The carrying forces recorded by the force platform indicate how the weight is distributed between the front and hind limbs and whether there is a weight shift (movement of the center of gravity) as the horse becomes more collected. In a standing horse the front limbs carry about 55% of the horse?s weight, the hind limbs about 45%. In many top dressage horses, the weight does not shift significantly from the front to the hind limbs as the horse becomes more collected. However, a few horses do show a marked weight shift, and these seem to be the horses who are particularly well balanced. Therefore, balance may indeed be related to the horse?s ability to carry more weight on the hindquarters, but the absence of this ability does not preclude a horse from competing successfully at the highest levels of competition.
The force platform also measures the amount of braking and propulsion provided by the front and hind limbs. In a horse moving freely in hand, the body rolls over the limb while the hoof is in contact with the ground. Initially, each limb has a braking effect that tends to slow the forward movement. Around the time the cannon bone becomes vertical, the braking force changes to a propulsive force that drives the horse forward. These effects can be appreciated by visualizing the way the horse uses its limbs if it wants to stop suddenly by maximizing the braking effect ? all four limbs are fixed in a forward position like struts. The opposite occurs when the horse is trying to maximize propulsion, as in accelerating from a standing start, all four limbs tend to act behind the vertical position. Dressage training changes these basic patterns of braking and propulsion.

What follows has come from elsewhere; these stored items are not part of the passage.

-- ==== Sys2Proof/Machine/PartCmd.lean ====
section
/-!
DEFINITION. The PART commands (14 R377, R378): units, parameters, pages, mappings, the KV pool and the states of a partition (09 R246,
R247), with the rows that end what they start (07 R198, 19 R462).
-/

namespace Sys2Proof.Machine

/-! ### What the commands share -/

/-- N values of w bytes from an offset of the payload. -/
def Req.list (q : Req) (off w n : Nat) : List Nat := (List.range n).map (fun i => q.f (off + w * i) w)

/-- The units of a bit map of n bytes. -/
def Req.units (q : Req) (off n : Nat) : List Nat := bitsOf (8 * n) (q.f off n)

/-- A partition is in one of some states. -/
def inState (pt : Part) (l : List PState) : Bool := l.any (fun x => x == pt.st)

/-- Every state but absent. -/
def existing : List PState := [.empty, .drained, .serving, .draining, .halted]

/-- The first checks of a command of partition PART: its number, and its state. -/
def partChecks (s : State) (q : Req) (l : List PState) : List (Bool × Code) :=
  [(decide (15 < q.f 0 1), 0x5101), (!inState (getPart s (q.f 0 1)) l, 0x5131)]

/-- A unit belongs to another partition. -/
def elsewhere (s : State) (p : Nat) (sel : Part → List Nat) (u : Nat) : Bool :=
  s.parts.any (fun e => e.1 != p && e.2.st != .absent && mem u (sel e.2))

/-- A unit is not to be had: Absent, Off, or another partition's (R377). -/
def unavailable (s : State) (p : Nat) (m : Sp Nat) (sel : Part → List Nat) (l : List Nat) : Bool :=
  l.any (fun u => !unitOn s m u || elsewhere s p sel u)

/-- The SCU domains of some channels: On while the channel is present and owned by a partition with a loaded model (04 R116). -/
def scuDomains (cs : List Nat) (s : State) : State :=
  let on := fun (c : Nat) => unitPresent s.units.chan c && s.parts.any (fun e => e.2.st != .absent && e.2.model.isSome && mem c e.2.chans)
  rewriteReport { s with units := { s.units with scu := cs.foldl (fun m c => spSet 1 m c (if on c then 0 else 1)) s.units.scu } }

/-- A free channel has share 4 (04 R105). -/
def freeShares (cs : List Nat) (s : State) : State := cs.foldl (fun t c => modChan c (fun x => { x with sigma := 4 }) t) s

/-! ### Units (R377, 09 R247) -/

/-- The pages that a partition owns. -/
def ownedPages (s : State) (p : Nat) : List Nat := (s.mem.owner.filter (fun e => e.2 == .part p)).map (·.1)

/-- The Pinned pages that a partition owns on some channels. -/
def pinnedOn (s : State) (p : Nat) (cs : List Nat) : List Nat := (ownedPages s p).filter (fun g => pagePinned s g && mem (homeOf g) cs)

/-- Pages leave a partition and wait for their fill: their held lines are dropped unwritten (19 R462). -/
def returnPages (pages : List Nat) (s : State) : State :=
  let s1 := pages.foldl (fun t g => setOwner g .free t) s
  { s1 with
    mem := { s1.mem with filling := s1.mem.filling ++ pages, retained := s1.mem.retained.filter (fun g => !mem g pages),
                         mirrors := s1.mem.mirrors.filter (fun e => !mem e.1 pages && !mem e.2 pages) },
    cache := { s1.cache with lines := s1.cache.lines.filter (fun e => !mem (e.1 / 0x8000) pages) } }
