/-! ### The source's side -/

/-- BUDDY_ACK: the buddy holds a session's log up to a length; a session whose whole copy is held waits again from now on (R347, R348). -/
def buddyAck (p n upTo : Nat) (s : State) : State :=
  let x := getSess s n
  let pt := getPart s p
  if x.part ≠ p ∨ x.mirror = false ∨ pt.buddy.isNone = true ∨ (pt.unprotected = true ∧ pt.syncing = false) then s
  else
    let s1 := ackSess n upTo s
    if pt.syncing && decide (x.log.length ≤ upTo) then modSess n (fun x => { x with mirLive := true }) s1 else s1

def execBuddyAck (p n upTo : Nat) (s : State) : Host.Outcome State Fault Refusal := onPart p (onUnit "session" n 65536 (.next (buddyAck p n upTo s)))

/-- A session waits for its buddy. -/
def waitsAck (s : State) (n : Nat) : Bool := let x := getSess s n; x.mirLive && (!x.held.isEmpty || x.mirRows != 0 || decide (x.mirAcked < x.mirSent))

/-- MIRROR_ACK_TIMEOUT: something sent has had no acknowledgement for 1 ms (R348). -/
def execMirrorAckTimeout (p : Nat) (s : State) : Host.Outcome State Fault Refusal :=
  onPart p (.next (if (mirrored s p).any (waitsAck s) then unprotect p s else s))

/-- BUDDY_SYNCED: every mirrored session of the partition is held by its new buddy (R348). -/
def buddySynced (p : Nat) (s : State) : State :=
  if (getPart s p).syncing && (mirrored s p).all (fun n => (getSess s n).mirLive) then
    post 0x0305 5 p (modPart p (fun x => { x with syncing := false, unprotected := false }) s)
  else s

def execBuddySynced (p : Nat) (s : State) : Host.Outcome State Fault Refusal := onPart p (.next (buddySynced p s))

end Sys2Proof.Machine
end

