-- ==== Sys2Proof/Machine/Regs.lean ====
section
/-!
DEFINITION. The registers of BAR0 and BAR2 (17 R428 to R434, 14 R369): what each 32-bit word reads, which of its bits are reserved, and what a
write does under the access codes of 00 R9. Reading changes nothing (R10), so reads are functions and no command.
-/

namespace Sys2Proof.Machine

/-! ### The blocks (R428) -/

/-- A word of a block, by its offset in the block, or an unlisted one. -/
inductive Reg where
  | hi (o : Nat)
  | sb (o : Nat)
  | th (o : Nat)
  | jn (o : Nat)
  | cmo (f : Nat) (o : Nat)
  | ring (r : Nat) (o : Nat)
  | msixTab (v : Nat) (o : Nat)
  | pba (o : Nat)
  | unlisted
deriving DecidableEq, Repr

/-- The word at an offset of the PF's BAR0. -/
def pfReg (o : Nat) : Reg :=
  if o < 0x10000 then .hi o
  else if o < 0x13000 then .sb (o - 0x10000)
  else if 0x20000 ≤ o ∧ o < 0x21000 then .th (o - 0x20000)
  else if 0x30000 ≤ o ∧ o < 0x31000 then .jn (o - 0x30000)
  else if 0x40000 ≤ o ∧ o < 0x41000 then .cmo ((o - 0x40000) / 64) (o % 64)
  else if 0x80000 ≤ o ∧ o < 0xC0000 then .ring ((o - 0x80000) / 16) (o % 16)
  else if 0x3F00000 ≤ o ∧ o < 0x3F08000 then .msixTab ((o - 0x3F00000) / 16) (o % 16)
  else if 0x3F08000 ≤ o ∧ o < 0x3F08100 then .pba (o - 0x3F08000)
  else .unlisted

/-- The word at an offset of a VF's BAR0. -/
def vfReg (f o : Nat) : Reg :=
  if o < 0x4000 then .hi o
  else if 0x4000 ≤ o ∧ o < 0x4040 then .cmo f (o - 0x4000)
  else if 0x40000 ≤ o ∧ o < 0x80000 then .ring ((o - 0x40000) / 16) (o % 16)
  else if 0xF0000 ≤ o ∧ o < 0xF0400 then .msixTab ((o - 0xF0000) / 16) (o % 16)
  else if 0xF0400 ≤ o ∧ o < 0xF0410 then .pba (o - 0xF0400)
  else .unlisted

/-- The word at an offset of a function's BAR0. -/
def regAt (f o : Nat) : Reg := if f = 0 then pfReg o else vfReg f o

/-- The bits hi to lo set. -/
def bits (hi lo : Nat) : Nat := (2 ^ (hi + 1 - lo) - 1) * 2 ^ lo

/-- Every bit of a word. -/
def allBits : Nat := 2 ^ 32 - 1

/-! ### Reserved bits -/

/-- The reserved bits of a word of the HI_ block; a VF has only its own rows (R429). -/
def hiRsv (f o : Nat) : Nat :=
  if o = 0x04 then bits 31 16
  else if o = 0x08 ∨ o = 0x10 ∨ o = 0x18 then bits 31 8
  else if o = 0x28 then bits 31 24 + bits 19 16
  else if o = 0 ∨ o = 0x2C ∨ (0x30 ≤ o ∧ o < 0x40) then 0
  else if f ≠ 0 then (if 0x100 ≤ o ∧ o < 0x10C then 0 else allBits)
  else if o = 0x20 then bits 31 16
  else if o = 0x40 then bits 31 11 + bits 7 7
  else if (0x100 ≤ o ∧ o < 0x120) ∨ (0x140 ≤ o ∧ o < 0x180) ∨ (0x180 ≤ o ∧ o < 0x18C) then 0
  else if 0x200 ≤ o ∧ o < 0x3F8 then (if o % 8 = 0 then bits 29 0 else bits 31 16)
  else allBits

/-- The reserved bits of a word of the SB_ block (14 R369). -/
def sbRsv (o : Nat) : Nat :=
  if o < 0x2000 then 0
  else if o = 0x2000 then bits 31 1
  else if o = 0x2008 then bits 31 8
  else if o = 0x2010 then bits 31 18 + bits 15 10 + bits 7 4
  else if o = 0x2014 then bits 31 16
  else if o = 0x2018 ∨ o = 0x201C ∨ (0x2100 ≤ o ∧ o < 0x2120) then 0
  else allBits

/-- The reserved bits of a word of the TH_ block (R432). -/
def thRsv (o : Nat) : Nat :=
  if o = 0 then 0 else if o = 4 then bits 31 19 else if o = 8 then bits 31 28 else if o = 0x10 then bits 31 4
  else if 0x20 ≤ o ∧ o < 0x30 then 0 else if 0x40 ≤ o ∧ o < 0x70 then bits 7 3 else if o = 0x80 then bits 31 8 else allBits

/-- The reserved bits of a word of the JN_ block (R433). -/
def jnRsv (o : Nat) : Nat :=
  if o < 0x240 then
    (match o % 32 with
    | 0 => bits 31 27
    | 4 => bits 31 16
    | 28 => allBits
    | _ => 0)
  else if o = 0x300 then bits 31 19
  else if 0x340 ≤ o ∧ o < 0x38C then 0
  else if o = 0x3C0 then bits 15 8 + bits 3 2
  else if o = 0x3C4 then bits 31 17
  else allBits

/-- The reserved bits of a word of SV_CMO (R431). -/
def cmoRsv (o : Nat) : Nat :=
  if o = 0 then bits 5 0 else if o = 4 then bits 31 16 else if o = 12 then bits 31 3 else if o = 16 then bits 15 4
  else if o < 32 then 0 else allBits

The hind limbs become almost entirely responsible for providing propulsion, which is in agreement with our traditional concepts. The role of the front limb, however, is not what we would have expected. The front limbs lose most of their propulsive thrust; instead they provide more braking, which is used in combination with the carrying force of the front limbs to push the shoulders and forehand upwards and backwards. Therefore, raising the forehand is much more than simply a result of lowering the hindquarters, it is an active process brought about by the action of the front limbs. A crucial component is the ability to use the braking activity of the front limbs to produce self carriage.
Passage shows a similar force pattern to the collected trot, but the piaffe is very different with the roles of the front and hind limbs being reversed in terms of the braking and propulsive forces (Figure 3). In piaffe, the front limbs provide propulsion and the hind limbs provide braking. The fact that the force patterns are very different in piaffe than in any other gait that we have studied (except the rein back), is a sign that it involves unique muscle activation patterns. This explains why the transitions between piaffe and passage are so difficult to perform.
A more complete understanding of the mechanics of self carriage and the mysteries of collection awaits EMG data, which I hope to gather in the not too distant future.
Hilary Clayton, BVMS, PhD, MRCVS, is a faculty member in the Department of Large Animal Clinical Sciences at Michigan State University's College of Veterinary Medicine. She was appointed as the first incumbent of the Mary Anne McPhail Dressage Chair in Equine Sports Medicine in July 1997. In that capacity, she performs scientific investigations that directly benefit the sport of dressage, with special emphasis on prevention and treatment of lameness problems. Dr. Clayton is a certified equestrian coach in the UK and Canada, and has competed in eventing, show jumping and dressage.